Task details: Could you say how many lines below contain the word "fences"? Give the number with no other text.

Dataset:
◇ ◇ ◇ ◇
theorem State.squash_touches (s : State) (ldi : Nat) :
    Touches [.doms, .tallies, .fences, .shuttle, .batten, .loom, .log, .counters, .trace, .out] s (State.squash s ldi) := by
  unfold State.squash
  repeat' first
    | with_reducible apply Touches.refl
    | with_reducible assumption
    | with_reducible intro _
    | (with_reducible apply Touches.comp (State.takeAck_touches _ _ _); rotate_left; decide)
    | (with_reducible apply Touches.comp (State.pump_touches _); rotate_left; decide)
    | (with_reducible apply Touches.comp (State.dropMap_touches _ _); rotate_left; decide)
    | (with_reducible apply Touches.comp (State.dropRxq_touches _ _); rotate_left; decide)
    | (with_reducible apply Touches.comp (State.setDom_touches _ _ _); rotate_left; decide)
    | (with_reducible apply Touches.comp (State.refuseByKind_touches _ _ _); rotate_left; decide)
    | (with_reducible apply Touches.comp (OptTouches.get (State.requestTable_touches _ _) (by assumption)); rotate_left; decide)
    | (with_reducible apply OptTouches.comp (State.requestTable_touches _ _); rotate_left; decide)
    | with_reducible apply Touches.foldl
    | with_reducible apply OptTouches.getD
    | with_reducible apply Touches.ite
    | split
    | dsimp only

theorem execRebindSquashTimeout_touches (ldi : Nat) (s : State) :
    OutTouches [.doms, .tallies, .fences, .shuttle, .batten, .time, .loom, .log, .counters, .trace, .bp, .out] s (execRebindSquashTimeout ldi s) := by
  unfold execRebindSquashTimeout
  split
  · rename_i e n d _
    refine OutTouches.nextIf (Touches.refl _ _) ?_
    have h1 : Touches [.doms, .tallies, .fences, .shuttle, .batten, .time, .loom, .log, .counters, .trace, .bp, .out] s (s.advanceTo d) := (State.advanceTo_touches _ _).mono (by decide)
    have h2 : ResTouches [.doms, .tallies, .fences, .shuttle, .batten, .time, .loom, .log, .counters, .trace, .bp, .out] s (((s.advanceTo d).squash ldi).closeRebind ldi n (s.tally ldi)) := by
      refine ResTouches.comp (State.closeRebind_touches _ _ _ _) ?_ (by decide)
      exact Touches.comp (State.squash_touches _ _) h1 (by decide)
    revert h2
    generalize ((s.advanceTo d).squash ldi).closeRebind ldi n (s.tally ldi) = r
    intro h2
    cases r with
    | wait w k t => exact Touches.comp (State.suspend_touches _ _ _ _) h2 (by decide)
    | fail _ => exact h1
    | refuse _ => exact h1
    | done _ _ => exact h1
  · exact OutTouches.next (Touches.refl _ _)

theorem windowOpenBody_touches (s : State) (c : Cmd) :
    ResTouches [.batten] s (windowOpenBody s c) := by
  unfold windowOpenBody
  repeat' first
    | with_reducible apply Touches.refl
    | with_reducible assumption
    | with_reducible intro _
    | with_reducible apply ResTouches.fail
    | with_reducible apply ResTouches.refuse
    | with_reducible apply ResTouches.ok
    | with_reducible apply ResTouches.done
    | with_reducible apply ResTouches.wait
    | (with_reducible apply Touches.comp (State.setWindow_touches _ _ _); rotate_left; decide)
    | (with_reducible apply ResTouches.comp (Res.ok_touches _ _ _); rotate_left; decide)
    | with_reducible apply Touches.foldl
    | with_reducible apply Touches.ite
    | with_reducible apply ResTouches.ite
    | split
    | ((with_reducible apply Touches.set_batten); rotate_left; decide)
    | dsimp only

theorem redWindowOpenSpec_touches (t : State) (c : Cmd) :
    ResTouches [.batten] t (redWindowOpenSpec.body t c) := by
  unfold redWindowOpenSpec
  dsimp only
  repeat' first
    | with_reducible apply Touches.refl
    | with_reducible assumption
    | intro _
    | with_reducible apply ResTouches.fail
    | with_reducible apply ResTouches.refuse
    | with_reducible apply ResTouches.ok
    | with_reducible apply ResTouches.done
    | with_reducible apply ResTouches.wait
    | (with_reducible apply ResTouches.comp (windowOpenBody_touches _ _); rotate_left; decide)
    | with_reducible apply Touches.ite
    | with_reducible apply ResTouches.ite
    | split
    | dsimp only

theorem execRedWindowOpen_touches (src : Src) (s : State) :
    OutTouches [.tallies, .fences, .shuttle, .batten, .spdm, .loom, .log, .counters, .trace, .mailbox, .out] s (execRedWindowOpen src s) := by
  unfold execRedWindowOpen
  repeat' first
    | with_reducible apply Touches.refl
    | with_reducible assumption
    | with_reducible intro _
    | with_reducible apply OutTouches.next
    | with_reducible apply OutTouches.nextIf
    | (with_reducible apply State.runSrc_touches; rotate_left; decide)
    | ((with_reducible show Touches _ _ (CmdSpec.after _ _ _)); exact Touches.refl _ _)
    | (with_reducible apply ResTouches.mono (redWindowOpenSpec_touches _ _); decide)
    | with_reducible apply Touches.ite
    | with_reducible apply OutTouches.ite
    | split
    | dsimp only

theorem windowCloseBody_touches (s : State) (c : Cmd) :
    ResTouches [.fences, .batten, .log, .counters, .trace] s (windowCloseBody s c) := by
  unfold windowCloseBody
  repeat' first
    | with_reducible apply Touches.refl
    | with_reducible assumption
    | with_reducible intro _
    | with_reducible apply ResTouches.fail
    | with_reducible apply ResTouches.refuse
    | with_reducible apply ResTouches.ok
    | with_reducible apply ResTouches.done
    | with_reducible apply ResTouches.wait
    | (with_reducible apply ResTouches.comp (Res.ok_touches _ _ _); rotate_left; decide)
    | (with_reducible apply Touches.comp (State.failWindow_touches _ _ _); rotate_left; decide)
    | with_reducible apply Touches.ite
    | with_reducible apply ResTouches.ite
    | split
    | ((with_reducible apply Touches.set_batten); rotate_left; decide)
    | dsimp only

theorem redWindowCloseSpec_touches (t : State) (c : Cmd) :
    ResTouches [.fences, .batten, .log, .counters, .trace] t (redWindowCloseSpec.body t c) := by
  unfold redWindowCloseSpec
  dsimp only
  repeat' first
    | with_reducible apply Touches.refl
    | with_reducible assumption
    | intro _
    | with_reducible apply ResTouches.fail
    | with_reducible apply ResTouches.refuse
    | with_reducible apply ResTouches.ok
    | with_reducible apply ResTouches.done
    | with_reducible apply ResTouches.wait
    | (with_reducible apply ResTouches.comp (windowCloseBody_touches _ _); rotate_left; decide)
    | with_reducible apply Touches.ite
    | with_reducible apply ResTouches.ite
    | split
    | dsimp only

theorem execRedWindowClose_touches (src : Src) (s : State) :
    OutTouches [.tallies, .fences, .shuttle, .batten, .spdm, .loom, .log, .counters, .trace, .mailbox, .out] s (execRedWindowClose src s) := by
  unfold execRedWindowClose
  repeat' first
    | with_reducible apply Touches.refl
    | with_reducible assumption
    | with_reducible intro _
    | with_reducible apply OutTouches.next
    | with_reducible apply OutTouches.nextIf
    | (with_reducible apply State.runSrc_touches; rotate_left; decide)
    | ((with_reducible show Touches _ _ (CmdSpec.after _ _ _)); exact Touches.refl _ _)
    | (with_reducible apply ResTouches.mono (redWindowCloseSpec_touches _ _); decide)
    | with_reducible apply Touches.ite
    | with_reducible apply OutTouches.ite
    | split
    | dsimp only

theorem windowQueryBody_touches (s : State) (c : Cmd) :
    ResTouches [] s (windowQueryBody s c) := by
  unfold windowQueryBody
  repeat' first
    | with_reducible apply Touches.refl
    | with_reducible assumption
    | with_reducible intro _
    | with_reducible apply ResTouches.fail
    | with_reducible apply ResTouches.refuse
    | with_reducible apply ResTouches.ok
    | with_reducible apply ResTouches.done
    | with_reducible apply ResTouches.wait
    | (with_reducible apply ResTouches.comp (Res.ok_touches _ _ _); rotate_left; decide)
    | with_reducible apply Touches.ite
    | with_reducible apply ResTouches.ite
    | split
    | dsimp only

theorem redWindowQuerySpec_touches (t : State) (c : Cmd) :
    ResTouches [] t (redWindowQuerySpec.body t c) := by
  unfold redWindowQuerySpec
  dsimp only
  repeat' first
    | with_reducible apply Touches.refl
    | with_reducible assumption
    | intro _
    | with_reducible apply ResTouches.fail
    | with_reducible apply ResTouches.refuse
    | with_reducible apply ResTouches.ok
    | with_reducible apply ResTouches.done
    | with_reducible apply ResTouches.wait
    | (with_reducible apply ResTouches.comp (windowQueryBody_touches _ _); rotate_left; decide)
    | with_reducible apply Touches.ite
    | with_reducible apply ResTouches.ite
    | split
    | dsimp only

theorem execRedWindowQuery_touches (src : Src) (s : State) :
    OutTouches [.tallies, .fences, .shuttle, .spdm, .loom, .log, .counters, .trace, .mailbox, .out] s (execRedWindowQuery src s) := by
  unfold execRedWindowQuery
  repeat' first
    | with_reducible apply Touches.refl
    | with_reducible assumption
    | with_reducible intro _
    | with_reducible apply OutTouches.next
    | with_reducible apply OutTouches.nextIf
    | (with_reducible apply State.runSrc_touches; rotate_left; decide)
    | ((with_reducible show Touches _ _ (CmdSpec.after _ _ _)); exact Touches.refl _ _)
    | (with_reducible apply ResTouches.mono (redWindowQuerySpec_touches _ _); decide)
    | with_reducible apply Touches.ite
    | with_reducible apply OutTouches.ite
    | split
    | dsimp only

theorem State.allocArr_touches (s : State) (ldi : Nat) (fence : Nat) :
    OptPairTouches [.arrs] s (State.allocArr s ldi fence) := by
  unfold State.allocArr
  repeat' first
    | with_reducible apply Touches.refl
    | with_reducible assumption
    | with_reducible intro _
    | with_reducible apply OptPairTouches.none
    | with_reducible apply OptPairTouches.some
    | with_reducible apply OptPairTouches.map
    | with_reducible apply Touches.ite
    | split
    | ((with_reducible apply Touches.set_tables); rotate_left; exact TablesTouch.set_arrs _ _ _ (by decide))
    | dsimp only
◇ ◇ ◇ ◇
Answer section: 9